MICRA parameters and results

Fully-controlled conditions: real data and artificially mutated genome

Cross-validation

In order to avoid simulation biases and confirm the previous results, the same experiment was led changing the initial conditions: one million of the real reads (to reach a mean depth of 40X) has been taken in input and the artificially mutated genome sequence was integrated among the reference genomes in replacement of the K12-DH10B genome.

MICRA parameters and results

Real-life conditions and comparison with external tools

Data description

A set of 2,290,055 reads with a mean length of 200bp and a mean quality of Q28 from a 316 Ion Torrent run was used in this part. Two distinct MICRA analysis were performed:

  1. MICRA was used with the entire set of reads and only the K12-DH10B genome (NCBI:CP000948.1) as reference sequence. This can illustrate the study of a mutant in the view to rapidly identify the variation compared to its related wild-type strain.
  2. MICRA was used in automatic mode.

MICRA parameters and results

  1. With the K12-DH10B genome (NCBI:CP000948.1)
    • MICRA parameters:
      • Reads: DH10B reads (Ion Torrent 316 run)
      • Sequencing technology: Ion Torrent
      • In "Selection of the reference sequences" in the part "Give your own reference sequences" load this reference ID file containing only the DH10B reference genome.
      • In "General options" check the box to keep the SAM files
      • Ask MICRA to perform Antibiotic module
    • MICRA results are available for download.
  2. Automatic analysis
    • Running only the preProcess module of MICRA:
      • In the part "Selection of the reference sequences" put the "Number of reference genomes to be selected" to 6 and check the box "Performs only the selection of the reference genomes?".
      • In the result directory, copy the 5 lines (excluding the first one corresponding to CP000948.1) from the genomeList.txt file and the 5 lines from the plasmidList.txt file in a new text file for the next step (the reference ID file).
    • MICRA parameters :
      • Reads: DH10B reads (Ion Torrent 316 run)
      • Sequencing technology: Ion Torrent
      • In "Selection of the reference sequences" in the part "Give your own reference sequences" load this reference ID file containing five reference genomes and five reference plasmids and change the field value "Percentage of covered sequence for a plasmid to be considered in the analysis" to 60%.
      • In "General options" check the box to keep the SAM files
      • Ask MICRA to perform Antibiotic module
    • MICRA results are available for download.

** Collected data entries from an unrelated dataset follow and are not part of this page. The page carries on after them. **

-- ==== Sys2Proof/WellFormed.lean ====
section
/-! DEFINITION. Which instructions exist in a given context (run-length flag, level, channels): the conditions of
spec/30_encoding.md R330 to R337 and the operand ranges of R360. -/

namespace Sys2Proof

open Machine

/-- A level of a compressed stream: 0 to 5 (spec/40_header_parse.md R422, spec/00_scope.md R2). -/
def CodeCtx.levelOk (c : CodeCtx) : Bool := decide (0 ≤ c.level) && decide (c.level ≤ 5)

/-- A DIFF exists at levels 0 to 5 with a magnitude of `B - 1` bits (R321, R360). -/
def CodeCtx.diffOk (c : CodeCtx) (mag : BitVec 7) : Bool :=
  c.levelOk && decide (mag.toNat < 2 ^ (diffBits c.level - 1))

/-- A BIG exists at levels 0 to 5 with a magnitude of `B7 - 1` bits (R321, R360). -/
def CodeCtx.bigOk (c : CodeCtx) (mag : BitVec 7) : Bool :=
  c.levelOk && decide (mag.toNat < 2 ^ (bigBits c.level - 1))

/-- The instruction exists in the context: SKIP only with run-length off, RUN0, RUN2 and RUN8 only with it on, RUN2
never with 3 (R330 to R333), a magnitude within its field (R321), SEED of channel 1 only in stereo (R603). -/
def Instr.wf (c : CodeCtx) : Instr → Bool
  | .skip => !c.rle
  | .run0 => c.rle
  | .run2 k => c.rle && decide (k ≠ 3#2)
  | .run8 _ => c.rle
  | .diff1 _ m => c.diffOk m
  | .diff2 _ m => c.diffOk m
  | .diff3 _ m => c.diffOk m
  | .diff4 _ m => c.diffOk m
  | .diff5 _ m => c.diffOk m
  | .diff6 _ m => c.diffOk m
  | .zero => true
  | .big _ m => c.bigOk m
  | .seed ch => !ch || c.stereo
  | .repeatRun => true
  | .nop => true
  | .openCmd => true
  | .nextCmd => true
  | .resetCmd => true

end Sys2Proof
end

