-- ==== Sys2Proof/Machine/Core.lean ====
section
/-! DEFINITION. The model as the host reads it. -/

def Sys2Proof.core : Host.Core :=
  { State := Sys2Proof.Machine.State, Fault := Sys2Proof.Machine.Fault, Refusal := Sys2Proof.Machine.Refusal,
    step := Sys2Proof.Machine.step, reset := Sys2Proof.Machine.State.reset }
end

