-- ==== Sys2Proof/Laws/Format.lean ====
section
/-! SUPPORT. Lemmas about the number formats of Machine/Format.lean and about field reads: bounds and bits of a stream
field, when a read succeeds, and the differential field. -/

namespace Sys2Proof.Machine

/-! ### Little-endian integers -/

/-- Two bytes put together, the second one higher, as a number. -/
theorem toNat_append_byte {n : Nat} (hi : BitVec n) (lo : Byte) :
    (hi ++ lo : BitVec (n + 8)).toNat = lo.toNat + 256 * hi.toNat := by
  have h := lo.isLt
  rw [BitVec.toNat_append, ← Nat.shiftLeft_add_eq_or_of_lt h, Nat.shiftLeft_eq]
  omega

/-- The number of a 16-bit pair (R13, R207). -/
theorem pair16_toNat (b0 b1 : Byte) : (pair16 b0 b1).toNat = b0.toNat + 256 * b1.toNat :=
  toNat_append_byte b1 b0

/-- The number of a 32-bit quadruple (R13, R207). -/
theorem quad32_toNat (b0 b1 b2 b3 : Byte) :
    (quad32 b0 b1 b2 b3).toNat = b0.toNat + 256 * (b1.toNat + 256 * (b2.toNat + 256 * b3.toNat)) := by
  have h0 := b0.isLt
  have h1 := b1.isLt
  have h2 := b2.isLt
  have e1 : (b1 ++ b0 : BitVec (8 + 8)).toNat = b0.toNat + 256 * b1.toNat := toNat_append_byte b1 b0
  have e2 : (b2 ++ (b1 ++ b0) : BitVec (8 + (8 + 8))).toNat = b0.toNat + 256 * (b1.toNat + 256 * b2.toNat) := by
    rw [BitVec.toNat_append, e1, ← Nat.shiftLeft_add_eq_or_of_lt (by omega), Nat.shiftLeft_eq]; omega
  show (b3 ++ (b2 ++ (b1 ++ b0)) : BitVec (8 + (8 + (8 + 8)))).toNat = _
  rw [BitVec.toNat_append, e2, ← Nat.shiftLeft_add_eq_or_of_lt (by omega), Nat.shiftLeft_eq]
  omega

/-- `sint16` of two bytes (R13). -/
theorem pair16_toInt (b0 b1 : Byte) : (pair16 b0 b1).toInt = (b0.toNat + 256 * b1.toNat : Int).bmod 65536 := by
  rw [BitVec.toInt_eq_toNat_bmod, pair16_toNat]; rfl

/-! ### Fields of a byte sequence -/

theorem streamBit_lt (byteAt : Nat → Byte) (p : Nat) : streamBit byteAt p < 2 := by
  unfold streamBit; split <;> decide

/-- A field of `n` bits is below `2^n` (R703). -/
theorem streamField_lt (byteAt : Nat → Byte) (p n : Nat) : streamField byteAt p n < 2 ^ n := by
  induction n with
  | zero => simp [streamField]
  | succ n ih =>
    have hb := streamBit_lt byteAt (p + n)
    have hm : streamBit byteAt (p + n) * 2 ^ n ≤ 1 * 2 ^ n := Nat.mul_le_mul_right _ (by omega)
    simp only [streamField, Nat.pow_succ]
    omega

/-- A field cut after `n` bits: the first part is the remainder modulo `2^n` (R208). -/
theorem streamField_mod (byteAt : Nat → Byte) (p n k : Nat) :
    streamField byteAt p (n + k) % 2 ^ n = streamField byteAt p n := by
  induction k with
  | zero => exact Nat.mod_eq_of_lt (streamField_lt byteAt p n)
  | succ k ih =>
    have : streamBit byteAt (p + (n + k)) * 2 ^ (n + k)
        = 2 ^ n * (streamBit byteAt (p + (n + k)) * 2 ^ k) := by rw [Nat.pow_add]; ring
    show (streamField byteAt p (n + k) + streamBit byteAt (p + (n + k)) * 2 ^ (n + k)) % 2 ^ n = _
    rw [this, Nat.add_mul_mod_self_left, ih]

/-- A field read of 1 to 8 bits answers a value exactly when the bitstream is not exhausted (R703 to R705). -/
theorem readField_eq (m : ExhaustMode) (byteAt : Nat → Byte) (len p n : Nat) (h1 : 1 ≤ n) (h8 : n ≤ 8) :
    readField m byteAt len p n = if exhausted m p n len then .exhausted else .value (streamField byteAt p n) := by
  have h : ¬ (n = 0 ∨ 8 < n) := by omega
  simp [readField, h]

/-- A value read is the stream's field (R703). -/
theorem readField_value {m : ExhaustMode} {byteAt : Nat → Byte} {len p n v : Nat}
    (h : readField m byteAt len p n = .value v) :
    v = streamField byteAt p n ∧ exhausted m p n len = false ∧ 1 ≤ n ∧ n ≤ 8 := by
  unfold readField at h
  split at h
  · cases h
  · split at h
    · cases h
    · cases h
      rename_i h1 h2
      exact ⟨rfl, by simpa using h2, by omega, by omega⟩

/-- A read that stays inside one that succeeds succeeds (R705). -/
theorem exhausted_mono {m : ExhaustMode} {p n q k len : Nat} (h : exhausted m p n len = false) (hk : q + k ≤ p + n) :
    exhausted m q k len = false := by
  cases m <;> simp [exhausted] at * <;> omega

/-- A read that is not exhausted ends inside the bitstream, in both modes (R705). -/
theorem exhausted_bound {m : ExhaustMode} {p n len : Nat} (h : exhausted m p n len = false) : p + n ≤ 8 * len := by
  cases m <;> simp [exhausted] at h <;> omega

/-- Strictly inside the bitstream a read succeeds in both modes (R705). -/
theorem exhausted_inside {m : ExhaustMode} {p n len : Nat} (h : p + n < 8 * len) : exhausted m p n len = false := by
  cases m <;> simp [exhausted] <;> omega

/-- The width of a DIFF's field at a level of a compressed stream (R320). -/
theorem diffBits_range {lvl : Int} (h0 : 0 ≤ lvl) (h5 : lvl ≤ 5) : 3 ≤ diffBits lvl ∧ diffBits lvl ≤ 8 := by
  unfold diffBits; split <;> omega

/-- The width of a BIG's field at a level of a compressed stream (R320). -/
theorem bigBits_range {lvl : Int} (h0 : 0 ≤ lvl) (h5 : lvl ≤ 5) : 6 ≤ bigBits lvl ∧ bigBits lvl ≤ 8 := by
  unfold bigBits; split <;> omega

/-- The sign of a field put together from a sign and a magnitude (R321). -/
theorem fieldNeg_signMag {b : Nat} {neg : Bool} {mag : BitVec 7} (h : mag.toNat < 2 ^ (b - 1)) :
    fieldNeg b (signMagField b neg mag) = neg := by
  have hp : 0 < 2 ^ (b - 1) := Nat.two_pow_pos _
  cases neg
  · simp [fieldNeg, signMagField, Nat.div_eq_of_lt h]
  · have : (mag.toNat + 2 ^ (b - 1)) / 2 ^ (b - 1) = 1 := by
      rw [Nat.add_div_right _ hp, Nat.div_eq_of_lt h]
    simp [fieldNeg, signMagField, this]

/-- The magnitude of a field put together from a sign and a magnitude (R321). -/
theorem fieldMag_signMag {b : Nat} {neg : Bool} {mag : BitVec 7} (h : mag.toNat < 2 ^ (b - 1)) :
    fieldMag b (signMagField b neg mag) = mag := by
  have : signMagField b neg mag % 2 ^ (b - 1) = mag.toNat := by
    cases neg <;> simp [signMagField, Nat.mod_eq_of_lt h]
  simp [fieldMag, this]

/-- A field of `b` bits is its sign and magnitude put together (R321). -/
theorem signMag_field {b d : Nat} (h1 : 1 ≤ b) (h8 : b ≤ 8) (h : d < 2 ^ b) :
    signMagField b (fieldNeg b d) (fieldMag b d) = d ∧ (fieldMag b d).toNat < 2 ^ (b - 1) := by
  have hp : 0 < 2 ^ (b - 1) := Nat.two_pow_pos _
  have hb : 2 ^ b = 2 * 2 ^ (b - 1) := by rw [← Nat.pow_succ', Nat.succ_eq_add_one, Nat.sub_add_cancel h1]
  have hlt : d % 2 ^ (b - 1) < 2 ^ (b - 1) := Nat.mod_lt _ hp
  have h7 : 2 ^ (b - 1) ≤ 2 ^ 7 := Nat.pow_le_pow_right (by decide) (by omega)
  have hm : (fieldMag b d).toNat = d % 2 ^ (b - 1) := by
    simp only [fieldMag, BitVec.toNat_ofNat]; exact Nat.mod_eq_of_lt (by omega)
  refine ⟨?_, by omega⟩
  have hq : d / 2 ^ (b - 1) < 2 := by rw [Nat.div_lt_iff_lt_mul hp]; omega
  have hd := Nat.div_add_mod d (2 ^ (b - 1))
  rcases Nat.le_one_iff_eq_zero_or_eq_one.mp (Nat.le_of_lt_succ hq) with h0 | h0
  · have hn : fieldNeg b d = false := by simp [fieldNeg, h0]
    rw [h0] at hd
    simp only [signMagField, hm, hn, Bool.false_eq_true, if_false]
    omega
  · have hn : fieldNeg b d = true := by simp [fieldNeg, h0]
    rw [h0] at hd
    simp only [signMagField, hm, hn, if_true]
    omega

end Sys2Proof.Machine
end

Fundamental research case: the P134 strain of Bordetella pertussis

Data description

Genomics characteristics of P134 has only been superficially investigated and its genome contains a high number of inserted repeated sequences. We sequenced a lab adapted P134 strain using PGM Ion Torrent sequencer (314 chip, raw reads are available on NCBI SRA:SRR4019415) and used MICRA to characterize this strain.

MICRA parameters and results

Clinical case: the 2011 German outbreak caused by Escherichia coli O104:H4

MICRA used with the TY2482 sequences

Data description

MICRA was used with the TY2482 chromosome and the three plasmid sequences (downloaded here) to evaluate the possible power of the analysis, independently of the choice of the reference sequences given in input.

MICRA parameters and results

MICRA used without the TY2482 sequences

Data description

MICRA was run in automatic way. In order to be as closed as possible from the original outbreak conditions and not bias the results obtained with MICRA, the sequences too similar and sequenced after the outbreak were discarded in a local version of the databases used for the selection of the reference sequences leading to the selection of 5 genomes and 10 plasmids.

MICRA parameters and results

Study of the 2009-2050 and 2009-2071 strains (Illumina data)

Data description

Two Escherichia coli O104:H4 isolates closed to TY2482 was sequenced and studied in 2011 a bit after the German outbreak: 2009EL-2050 and 2009EL-2071. We used MICRA with a subset of the single Illumina reads and the same reference genomes than the sequences used for the TY2482 isolate.

MICRA parameters and results for the 2009-2050 strain

MICRA parameters and results for the 2009-2071 strain

Study of Staphylococcus aureus data

Illumina paired-end data

Data description

The Staphylococcus aureus sequence Type 239 (TW20) strain, a multi-resistant strain which has emerged recently and highly transmissible, It contains one chromosome (TW20 NCBI:NC_017331.1) and two plasmids: pTW20_1 (NCBI:NC_017352.1) and pTW20_2 (NCBI:NC_017332.1). We used this strain to ebaluate the MICRA pipeline dealing with Illumina paired-end data.

MICRA parameters and results for aureus with reference sequences

MICRA parameters and results for aureus without reference sequences

Ion torrent data

Data description

The strain Staphylococcus aureus subsp. aureus ST398 contains one chromosome (NCBI:AM990992.1) and three plasmids (pS0385-1 NCBI:AM990993.1, pS0385-2 NCBI:AM990994.1 and pS0385-3 NCBI:AM990995.1).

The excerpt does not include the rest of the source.